[Dataset entries]
☆ ☆ ☆ ☆ ☆

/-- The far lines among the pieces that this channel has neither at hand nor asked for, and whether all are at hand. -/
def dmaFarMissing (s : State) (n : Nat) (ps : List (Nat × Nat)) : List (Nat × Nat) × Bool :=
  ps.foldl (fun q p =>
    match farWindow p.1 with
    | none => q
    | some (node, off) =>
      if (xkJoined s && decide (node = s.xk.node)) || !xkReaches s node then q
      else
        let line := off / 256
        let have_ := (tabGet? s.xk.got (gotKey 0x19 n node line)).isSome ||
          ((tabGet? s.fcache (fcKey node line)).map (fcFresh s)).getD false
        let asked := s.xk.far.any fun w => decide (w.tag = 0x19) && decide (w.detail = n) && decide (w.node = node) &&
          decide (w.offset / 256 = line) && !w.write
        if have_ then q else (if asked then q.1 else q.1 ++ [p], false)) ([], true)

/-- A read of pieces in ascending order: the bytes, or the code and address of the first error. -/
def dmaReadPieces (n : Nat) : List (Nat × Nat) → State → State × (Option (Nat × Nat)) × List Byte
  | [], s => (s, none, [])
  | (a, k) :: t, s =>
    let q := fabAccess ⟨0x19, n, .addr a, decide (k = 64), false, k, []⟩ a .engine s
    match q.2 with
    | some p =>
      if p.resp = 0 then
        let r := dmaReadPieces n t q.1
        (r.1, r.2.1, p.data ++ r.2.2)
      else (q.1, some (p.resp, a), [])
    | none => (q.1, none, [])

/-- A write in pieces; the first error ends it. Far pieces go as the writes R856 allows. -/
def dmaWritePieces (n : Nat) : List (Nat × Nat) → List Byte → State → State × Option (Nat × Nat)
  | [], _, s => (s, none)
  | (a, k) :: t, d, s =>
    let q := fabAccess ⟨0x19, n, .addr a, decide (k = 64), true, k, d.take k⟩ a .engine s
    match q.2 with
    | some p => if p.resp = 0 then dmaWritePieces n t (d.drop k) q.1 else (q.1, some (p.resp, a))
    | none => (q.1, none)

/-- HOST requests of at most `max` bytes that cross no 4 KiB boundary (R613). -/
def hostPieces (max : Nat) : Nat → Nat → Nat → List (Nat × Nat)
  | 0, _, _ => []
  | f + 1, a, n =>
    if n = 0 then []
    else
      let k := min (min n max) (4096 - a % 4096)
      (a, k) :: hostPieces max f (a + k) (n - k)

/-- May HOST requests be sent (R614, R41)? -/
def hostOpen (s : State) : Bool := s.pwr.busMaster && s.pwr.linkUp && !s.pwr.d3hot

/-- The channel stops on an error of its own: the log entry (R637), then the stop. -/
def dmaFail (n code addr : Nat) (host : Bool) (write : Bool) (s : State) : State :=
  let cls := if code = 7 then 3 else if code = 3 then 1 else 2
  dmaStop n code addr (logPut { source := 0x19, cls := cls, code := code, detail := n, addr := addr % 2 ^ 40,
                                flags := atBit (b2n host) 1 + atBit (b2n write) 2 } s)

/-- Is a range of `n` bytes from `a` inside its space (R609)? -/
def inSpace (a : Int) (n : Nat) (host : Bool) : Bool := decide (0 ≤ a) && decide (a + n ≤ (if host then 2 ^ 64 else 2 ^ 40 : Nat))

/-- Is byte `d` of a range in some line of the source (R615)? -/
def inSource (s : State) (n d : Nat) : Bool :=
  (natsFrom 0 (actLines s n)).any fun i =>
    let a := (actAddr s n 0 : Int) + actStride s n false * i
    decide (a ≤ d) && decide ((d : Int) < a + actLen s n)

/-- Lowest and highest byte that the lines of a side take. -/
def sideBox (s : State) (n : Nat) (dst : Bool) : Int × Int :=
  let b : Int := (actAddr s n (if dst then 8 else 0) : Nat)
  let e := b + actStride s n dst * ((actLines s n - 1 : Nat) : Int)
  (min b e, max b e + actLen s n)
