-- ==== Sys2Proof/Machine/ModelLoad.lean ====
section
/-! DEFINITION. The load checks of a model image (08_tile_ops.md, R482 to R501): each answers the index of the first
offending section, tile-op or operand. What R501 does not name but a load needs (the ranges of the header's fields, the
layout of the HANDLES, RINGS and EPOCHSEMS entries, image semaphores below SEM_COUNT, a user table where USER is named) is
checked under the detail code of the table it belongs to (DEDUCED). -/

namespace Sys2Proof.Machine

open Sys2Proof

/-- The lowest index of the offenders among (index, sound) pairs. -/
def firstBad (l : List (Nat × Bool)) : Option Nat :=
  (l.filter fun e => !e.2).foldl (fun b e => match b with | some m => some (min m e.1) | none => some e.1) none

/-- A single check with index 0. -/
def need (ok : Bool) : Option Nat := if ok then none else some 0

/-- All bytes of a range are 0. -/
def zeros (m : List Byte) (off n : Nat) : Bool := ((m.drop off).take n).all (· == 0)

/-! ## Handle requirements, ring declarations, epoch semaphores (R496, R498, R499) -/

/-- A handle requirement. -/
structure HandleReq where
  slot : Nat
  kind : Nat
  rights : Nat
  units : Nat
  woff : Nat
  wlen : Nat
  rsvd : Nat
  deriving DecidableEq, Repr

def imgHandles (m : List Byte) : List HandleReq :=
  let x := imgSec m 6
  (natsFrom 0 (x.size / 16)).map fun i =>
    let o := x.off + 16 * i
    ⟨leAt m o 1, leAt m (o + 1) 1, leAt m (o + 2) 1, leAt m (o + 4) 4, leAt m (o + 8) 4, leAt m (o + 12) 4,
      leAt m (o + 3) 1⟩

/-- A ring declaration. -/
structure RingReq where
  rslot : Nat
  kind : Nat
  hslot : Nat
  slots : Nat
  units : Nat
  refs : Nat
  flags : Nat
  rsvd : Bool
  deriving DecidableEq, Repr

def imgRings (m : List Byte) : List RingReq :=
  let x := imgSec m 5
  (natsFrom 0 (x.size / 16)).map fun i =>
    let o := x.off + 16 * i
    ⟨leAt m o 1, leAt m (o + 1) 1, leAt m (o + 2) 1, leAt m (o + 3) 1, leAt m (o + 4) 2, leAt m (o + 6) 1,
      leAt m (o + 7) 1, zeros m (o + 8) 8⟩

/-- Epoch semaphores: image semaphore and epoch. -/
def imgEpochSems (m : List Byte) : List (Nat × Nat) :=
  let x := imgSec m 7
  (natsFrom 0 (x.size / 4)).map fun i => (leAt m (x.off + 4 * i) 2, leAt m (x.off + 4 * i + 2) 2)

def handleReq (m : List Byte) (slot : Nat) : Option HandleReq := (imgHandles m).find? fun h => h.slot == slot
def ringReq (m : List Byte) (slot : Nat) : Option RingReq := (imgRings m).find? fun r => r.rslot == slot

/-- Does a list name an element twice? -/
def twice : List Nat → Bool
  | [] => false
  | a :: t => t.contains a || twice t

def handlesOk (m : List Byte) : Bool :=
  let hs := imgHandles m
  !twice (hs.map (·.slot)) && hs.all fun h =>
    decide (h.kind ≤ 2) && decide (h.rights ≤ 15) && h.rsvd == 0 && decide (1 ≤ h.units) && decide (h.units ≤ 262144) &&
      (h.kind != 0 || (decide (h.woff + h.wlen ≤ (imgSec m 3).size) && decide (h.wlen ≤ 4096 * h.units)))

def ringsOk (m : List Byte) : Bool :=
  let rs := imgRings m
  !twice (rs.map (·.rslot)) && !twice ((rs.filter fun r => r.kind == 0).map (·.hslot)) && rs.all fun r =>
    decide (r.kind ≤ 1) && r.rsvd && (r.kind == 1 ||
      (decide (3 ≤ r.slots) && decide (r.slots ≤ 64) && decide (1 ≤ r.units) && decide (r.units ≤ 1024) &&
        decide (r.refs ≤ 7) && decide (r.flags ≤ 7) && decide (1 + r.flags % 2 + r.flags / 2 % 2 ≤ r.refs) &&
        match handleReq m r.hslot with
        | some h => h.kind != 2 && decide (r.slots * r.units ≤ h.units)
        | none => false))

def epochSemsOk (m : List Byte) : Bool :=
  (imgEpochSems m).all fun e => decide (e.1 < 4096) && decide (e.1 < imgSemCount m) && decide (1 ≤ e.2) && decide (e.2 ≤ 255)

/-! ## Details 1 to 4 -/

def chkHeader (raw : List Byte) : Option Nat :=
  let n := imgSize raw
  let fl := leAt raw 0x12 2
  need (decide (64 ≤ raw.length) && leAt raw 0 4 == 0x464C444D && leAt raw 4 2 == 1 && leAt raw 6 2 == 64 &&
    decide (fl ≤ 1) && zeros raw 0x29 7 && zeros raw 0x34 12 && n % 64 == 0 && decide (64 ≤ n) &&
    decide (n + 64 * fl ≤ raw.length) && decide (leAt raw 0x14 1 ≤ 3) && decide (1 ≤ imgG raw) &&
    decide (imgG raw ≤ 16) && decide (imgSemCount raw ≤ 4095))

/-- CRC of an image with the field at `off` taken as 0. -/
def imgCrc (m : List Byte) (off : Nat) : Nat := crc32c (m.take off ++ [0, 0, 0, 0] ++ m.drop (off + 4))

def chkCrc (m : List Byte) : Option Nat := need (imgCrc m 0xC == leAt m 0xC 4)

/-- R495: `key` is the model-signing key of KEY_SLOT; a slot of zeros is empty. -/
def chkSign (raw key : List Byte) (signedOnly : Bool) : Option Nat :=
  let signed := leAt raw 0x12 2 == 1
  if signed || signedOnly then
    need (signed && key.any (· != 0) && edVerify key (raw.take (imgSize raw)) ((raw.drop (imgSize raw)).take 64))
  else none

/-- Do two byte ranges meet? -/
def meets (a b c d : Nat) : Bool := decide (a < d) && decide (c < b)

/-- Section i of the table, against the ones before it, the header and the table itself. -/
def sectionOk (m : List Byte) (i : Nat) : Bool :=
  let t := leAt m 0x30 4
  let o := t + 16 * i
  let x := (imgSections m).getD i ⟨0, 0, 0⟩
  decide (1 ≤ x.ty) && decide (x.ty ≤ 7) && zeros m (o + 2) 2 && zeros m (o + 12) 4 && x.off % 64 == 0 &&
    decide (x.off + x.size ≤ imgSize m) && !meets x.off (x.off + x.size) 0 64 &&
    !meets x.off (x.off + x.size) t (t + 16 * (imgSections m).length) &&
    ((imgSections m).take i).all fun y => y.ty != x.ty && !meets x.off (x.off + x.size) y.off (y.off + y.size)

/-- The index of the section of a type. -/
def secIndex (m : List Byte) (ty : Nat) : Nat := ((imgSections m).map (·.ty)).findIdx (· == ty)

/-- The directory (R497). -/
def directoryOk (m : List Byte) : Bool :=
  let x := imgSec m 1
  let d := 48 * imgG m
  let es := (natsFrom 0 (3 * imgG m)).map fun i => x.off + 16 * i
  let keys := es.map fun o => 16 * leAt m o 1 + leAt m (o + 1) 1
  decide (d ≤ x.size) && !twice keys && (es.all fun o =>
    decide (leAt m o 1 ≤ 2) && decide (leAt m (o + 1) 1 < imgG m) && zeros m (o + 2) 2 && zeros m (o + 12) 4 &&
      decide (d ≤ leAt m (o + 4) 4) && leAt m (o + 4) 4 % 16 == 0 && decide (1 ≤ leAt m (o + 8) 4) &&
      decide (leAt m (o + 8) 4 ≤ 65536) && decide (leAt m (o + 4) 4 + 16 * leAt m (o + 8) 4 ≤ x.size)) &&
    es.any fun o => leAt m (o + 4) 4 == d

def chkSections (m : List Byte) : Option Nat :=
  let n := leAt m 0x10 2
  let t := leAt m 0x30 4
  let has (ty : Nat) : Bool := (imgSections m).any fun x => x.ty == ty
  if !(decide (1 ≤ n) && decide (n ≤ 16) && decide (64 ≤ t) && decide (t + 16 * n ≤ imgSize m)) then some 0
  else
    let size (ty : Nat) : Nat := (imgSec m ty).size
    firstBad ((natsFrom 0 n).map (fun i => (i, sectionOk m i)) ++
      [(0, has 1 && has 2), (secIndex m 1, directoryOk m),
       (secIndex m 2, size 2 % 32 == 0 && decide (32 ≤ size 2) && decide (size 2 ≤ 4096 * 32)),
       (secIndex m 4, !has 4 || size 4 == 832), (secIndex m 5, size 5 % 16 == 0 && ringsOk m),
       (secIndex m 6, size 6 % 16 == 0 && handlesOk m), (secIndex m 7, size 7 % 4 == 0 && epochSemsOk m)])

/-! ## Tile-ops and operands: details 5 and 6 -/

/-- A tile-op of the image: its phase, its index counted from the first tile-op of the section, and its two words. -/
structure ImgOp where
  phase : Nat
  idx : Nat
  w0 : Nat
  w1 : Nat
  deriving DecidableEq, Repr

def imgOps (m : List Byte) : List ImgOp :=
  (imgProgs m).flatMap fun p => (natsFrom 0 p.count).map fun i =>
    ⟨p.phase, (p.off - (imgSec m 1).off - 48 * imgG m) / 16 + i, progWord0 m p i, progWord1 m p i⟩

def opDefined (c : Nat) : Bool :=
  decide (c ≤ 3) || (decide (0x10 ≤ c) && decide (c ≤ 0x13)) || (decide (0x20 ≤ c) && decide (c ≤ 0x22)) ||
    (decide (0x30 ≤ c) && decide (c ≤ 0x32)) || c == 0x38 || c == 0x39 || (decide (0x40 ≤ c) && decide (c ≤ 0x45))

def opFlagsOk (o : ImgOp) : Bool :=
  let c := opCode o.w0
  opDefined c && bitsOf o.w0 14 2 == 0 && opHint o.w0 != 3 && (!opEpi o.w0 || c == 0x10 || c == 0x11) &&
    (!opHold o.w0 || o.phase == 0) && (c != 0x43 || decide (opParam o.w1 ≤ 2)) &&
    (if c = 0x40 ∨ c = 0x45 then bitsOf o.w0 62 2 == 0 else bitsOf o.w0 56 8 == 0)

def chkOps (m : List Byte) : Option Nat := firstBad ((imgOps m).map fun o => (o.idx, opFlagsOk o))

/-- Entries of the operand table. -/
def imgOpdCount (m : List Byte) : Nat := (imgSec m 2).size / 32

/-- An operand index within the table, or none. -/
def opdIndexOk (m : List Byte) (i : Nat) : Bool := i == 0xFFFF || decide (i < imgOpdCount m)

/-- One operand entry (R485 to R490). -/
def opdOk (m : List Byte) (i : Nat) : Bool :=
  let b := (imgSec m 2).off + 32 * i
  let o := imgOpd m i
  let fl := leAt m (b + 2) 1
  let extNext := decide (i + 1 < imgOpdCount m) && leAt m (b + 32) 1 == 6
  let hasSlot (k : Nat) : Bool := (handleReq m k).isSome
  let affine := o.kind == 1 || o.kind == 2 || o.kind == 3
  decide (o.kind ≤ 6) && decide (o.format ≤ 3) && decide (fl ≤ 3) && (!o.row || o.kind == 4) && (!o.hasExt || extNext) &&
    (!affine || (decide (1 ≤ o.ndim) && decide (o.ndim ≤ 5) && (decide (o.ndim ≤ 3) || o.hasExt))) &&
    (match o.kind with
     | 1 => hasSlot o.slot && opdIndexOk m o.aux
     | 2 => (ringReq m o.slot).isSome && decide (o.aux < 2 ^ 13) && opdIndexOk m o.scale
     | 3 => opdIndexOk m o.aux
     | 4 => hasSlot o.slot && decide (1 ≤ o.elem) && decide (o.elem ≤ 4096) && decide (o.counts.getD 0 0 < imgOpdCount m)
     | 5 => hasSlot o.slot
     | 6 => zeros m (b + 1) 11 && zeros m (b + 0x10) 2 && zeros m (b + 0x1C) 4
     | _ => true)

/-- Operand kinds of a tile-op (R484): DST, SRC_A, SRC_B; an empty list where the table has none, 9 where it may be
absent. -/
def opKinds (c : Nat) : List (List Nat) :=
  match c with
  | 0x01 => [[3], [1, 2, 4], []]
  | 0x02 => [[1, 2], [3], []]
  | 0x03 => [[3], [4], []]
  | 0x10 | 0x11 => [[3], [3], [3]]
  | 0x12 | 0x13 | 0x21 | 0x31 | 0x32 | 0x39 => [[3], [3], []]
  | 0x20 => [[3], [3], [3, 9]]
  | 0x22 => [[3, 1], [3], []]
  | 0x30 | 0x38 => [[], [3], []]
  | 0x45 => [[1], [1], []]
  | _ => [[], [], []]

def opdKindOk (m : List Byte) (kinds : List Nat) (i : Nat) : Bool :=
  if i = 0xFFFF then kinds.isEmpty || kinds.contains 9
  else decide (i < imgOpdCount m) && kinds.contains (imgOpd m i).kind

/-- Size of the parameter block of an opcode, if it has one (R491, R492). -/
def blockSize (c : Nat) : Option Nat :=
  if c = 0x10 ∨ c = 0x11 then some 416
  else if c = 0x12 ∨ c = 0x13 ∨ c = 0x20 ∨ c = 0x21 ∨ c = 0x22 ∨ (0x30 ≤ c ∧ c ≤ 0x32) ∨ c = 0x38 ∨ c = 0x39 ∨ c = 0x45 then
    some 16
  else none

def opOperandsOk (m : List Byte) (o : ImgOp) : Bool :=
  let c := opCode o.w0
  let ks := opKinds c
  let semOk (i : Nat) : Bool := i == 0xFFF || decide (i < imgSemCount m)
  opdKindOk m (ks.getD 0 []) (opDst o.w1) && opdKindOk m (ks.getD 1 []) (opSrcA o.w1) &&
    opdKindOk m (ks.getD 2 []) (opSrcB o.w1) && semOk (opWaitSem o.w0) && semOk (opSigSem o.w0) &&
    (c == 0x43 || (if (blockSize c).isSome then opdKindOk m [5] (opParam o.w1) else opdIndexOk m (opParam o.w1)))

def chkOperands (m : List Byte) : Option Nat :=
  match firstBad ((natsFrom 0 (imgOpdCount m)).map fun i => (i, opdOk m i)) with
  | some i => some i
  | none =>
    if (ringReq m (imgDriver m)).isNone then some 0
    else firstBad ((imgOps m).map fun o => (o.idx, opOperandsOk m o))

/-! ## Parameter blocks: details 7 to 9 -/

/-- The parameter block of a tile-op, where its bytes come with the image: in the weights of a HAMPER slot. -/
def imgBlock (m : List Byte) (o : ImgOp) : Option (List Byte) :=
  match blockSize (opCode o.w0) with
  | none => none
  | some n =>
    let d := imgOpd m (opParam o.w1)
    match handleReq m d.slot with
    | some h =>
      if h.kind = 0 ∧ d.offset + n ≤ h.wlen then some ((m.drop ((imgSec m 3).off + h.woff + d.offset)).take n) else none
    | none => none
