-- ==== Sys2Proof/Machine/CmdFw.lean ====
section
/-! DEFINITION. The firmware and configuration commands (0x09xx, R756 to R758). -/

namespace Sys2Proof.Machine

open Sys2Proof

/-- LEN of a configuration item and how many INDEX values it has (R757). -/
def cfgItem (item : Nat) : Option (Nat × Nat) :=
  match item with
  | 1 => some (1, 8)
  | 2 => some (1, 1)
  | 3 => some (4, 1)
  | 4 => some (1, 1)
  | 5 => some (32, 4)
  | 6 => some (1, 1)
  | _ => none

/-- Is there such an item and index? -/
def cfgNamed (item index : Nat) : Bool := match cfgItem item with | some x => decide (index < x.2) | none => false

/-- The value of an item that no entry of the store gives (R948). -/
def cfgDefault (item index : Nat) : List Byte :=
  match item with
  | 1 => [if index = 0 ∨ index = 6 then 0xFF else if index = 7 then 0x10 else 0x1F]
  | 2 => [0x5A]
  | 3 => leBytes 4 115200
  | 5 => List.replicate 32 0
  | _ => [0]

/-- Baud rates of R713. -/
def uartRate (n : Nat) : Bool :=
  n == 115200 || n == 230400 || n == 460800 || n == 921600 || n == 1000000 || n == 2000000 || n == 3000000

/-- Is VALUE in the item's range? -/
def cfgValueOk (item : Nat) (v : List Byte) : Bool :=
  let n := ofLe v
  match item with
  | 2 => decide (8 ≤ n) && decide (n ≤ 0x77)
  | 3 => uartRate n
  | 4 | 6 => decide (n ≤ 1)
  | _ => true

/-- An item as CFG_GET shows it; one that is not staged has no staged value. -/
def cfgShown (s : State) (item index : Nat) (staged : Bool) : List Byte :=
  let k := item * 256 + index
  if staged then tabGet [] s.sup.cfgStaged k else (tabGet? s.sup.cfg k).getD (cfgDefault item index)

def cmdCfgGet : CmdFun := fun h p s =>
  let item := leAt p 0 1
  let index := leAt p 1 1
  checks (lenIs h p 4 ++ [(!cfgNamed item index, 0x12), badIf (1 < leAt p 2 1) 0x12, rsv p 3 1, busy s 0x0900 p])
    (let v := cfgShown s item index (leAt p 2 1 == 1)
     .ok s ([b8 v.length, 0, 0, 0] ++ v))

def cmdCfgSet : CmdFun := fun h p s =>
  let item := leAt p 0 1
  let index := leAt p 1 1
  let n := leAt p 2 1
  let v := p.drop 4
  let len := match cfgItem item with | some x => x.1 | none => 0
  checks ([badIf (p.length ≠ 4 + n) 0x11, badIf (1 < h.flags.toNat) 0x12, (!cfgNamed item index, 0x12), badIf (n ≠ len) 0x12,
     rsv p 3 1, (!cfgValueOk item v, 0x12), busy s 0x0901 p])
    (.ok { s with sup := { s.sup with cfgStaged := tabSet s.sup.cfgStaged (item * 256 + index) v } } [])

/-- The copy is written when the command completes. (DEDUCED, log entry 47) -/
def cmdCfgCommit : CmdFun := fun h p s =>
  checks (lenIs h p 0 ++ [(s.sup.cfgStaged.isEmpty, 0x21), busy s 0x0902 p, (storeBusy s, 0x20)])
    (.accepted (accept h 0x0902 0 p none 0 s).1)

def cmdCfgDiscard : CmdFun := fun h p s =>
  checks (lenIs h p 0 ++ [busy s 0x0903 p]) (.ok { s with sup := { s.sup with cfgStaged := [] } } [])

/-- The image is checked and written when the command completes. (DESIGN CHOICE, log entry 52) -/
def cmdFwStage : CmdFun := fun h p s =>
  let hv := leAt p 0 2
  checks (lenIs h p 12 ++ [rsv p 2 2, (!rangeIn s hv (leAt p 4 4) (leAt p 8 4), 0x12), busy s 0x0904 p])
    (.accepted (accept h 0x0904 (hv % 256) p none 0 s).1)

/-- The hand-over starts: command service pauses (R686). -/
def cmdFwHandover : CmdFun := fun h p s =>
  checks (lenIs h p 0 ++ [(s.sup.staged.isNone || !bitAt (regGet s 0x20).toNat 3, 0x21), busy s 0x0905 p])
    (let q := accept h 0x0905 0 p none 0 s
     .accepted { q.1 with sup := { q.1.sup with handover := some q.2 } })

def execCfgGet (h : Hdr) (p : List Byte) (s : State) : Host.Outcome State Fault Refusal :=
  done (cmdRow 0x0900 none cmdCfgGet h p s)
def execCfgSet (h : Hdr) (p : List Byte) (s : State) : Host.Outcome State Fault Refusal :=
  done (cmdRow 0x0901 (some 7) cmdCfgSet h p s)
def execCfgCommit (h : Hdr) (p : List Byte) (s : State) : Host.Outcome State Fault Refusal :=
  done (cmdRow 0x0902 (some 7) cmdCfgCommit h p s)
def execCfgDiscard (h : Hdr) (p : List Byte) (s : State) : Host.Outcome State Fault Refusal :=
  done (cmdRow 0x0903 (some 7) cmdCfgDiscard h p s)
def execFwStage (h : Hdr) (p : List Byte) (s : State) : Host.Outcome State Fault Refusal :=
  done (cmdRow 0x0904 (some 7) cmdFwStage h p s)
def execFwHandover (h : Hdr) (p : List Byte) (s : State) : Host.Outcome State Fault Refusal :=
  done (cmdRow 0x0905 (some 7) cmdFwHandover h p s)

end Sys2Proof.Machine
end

☆ ☆ ☆ ☆ ☆

All lines in the data above from the one with "a || twice t" through the one with "decide (n +" must be repeated exactly, and no others.

▶ _RESPONSE FOR THIS EXERCISE_
  | a :: t => t.contains a || twice t

def handlesOk (m : List Byte) : Bool :=
  let hs := imgHandles m
  !twice (hs.map (·.slot)) && hs.all fun h =>
    decide (h.kind ≤ 2) && decide (h.rights ≤ 15) && h.rsvd == 0 && decide (1 ≤ h.units) && decide (h.units ≤ 262144) &&
      (h.kind != 0 || (decide (h.woff + h.wlen ≤ (imgSec m 3).size) && decide (h.wlen ≤ 4096 * h.units)))

def ringsOk (m : List Byte) : Bool :=
  let rs := imgRings m
  !twice (rs.map (·.rslot)) && !twice ((rs.filter fun r => r.kind == 0).map (·.hslot)) && rs.all fun r =>
    decide (r.kind ≤ 1) && r.rsvd && (r.kind == 1 ||
      (decide (3 ≤ r.slots) && decide (r.slots ≤ 64) && decide (1 ≤ r.units) && decide (r.units ≤ 1024) &&
        decide (r.refs ≤ 7) && decide (r.flags ≤ 7) && decide (1 + r.flags % 2 + r.flags / 2 % 2 ≤ r.refs) &&
        match handleReq m r.hslot with
        | some h => h.kind != 2 && decide (r.slots * r.units ≤ h.units)
        | none => false))

def epochSemsOk (m : List Byte) : Bool :=
  (imgEpochSems m).all fun e => decide (e.1 < 4096) && decide (e.1 < imgSemCount m) && decide (1 ≤ e.2) && decide (e.2 ≤ 255)

/-! ## Details 1 to 4 -/

def chkHeader (raw : List Byte) : Option Nat :=
  let n := imgSize raw
  let fl := leAt raw 0x12 2
  need (decide (64 ≤ raw.length) && leAt raw 0 4 == 0x464C444D && leAt raw 4 2 == 1 && leAt raw 6 2 == 64 &&
    decide (fl ≤ 1) && zeros raw 0x29 7 && zeros raw 0x34 12 && n % 64 == 0 && decide (64 ≤ n) &&
    decide (n + 64 * fl ≤ raw.length) && decide (leAt raw 0x14 1 ≤ 3) && decide (1 ≤ imgG raw) &&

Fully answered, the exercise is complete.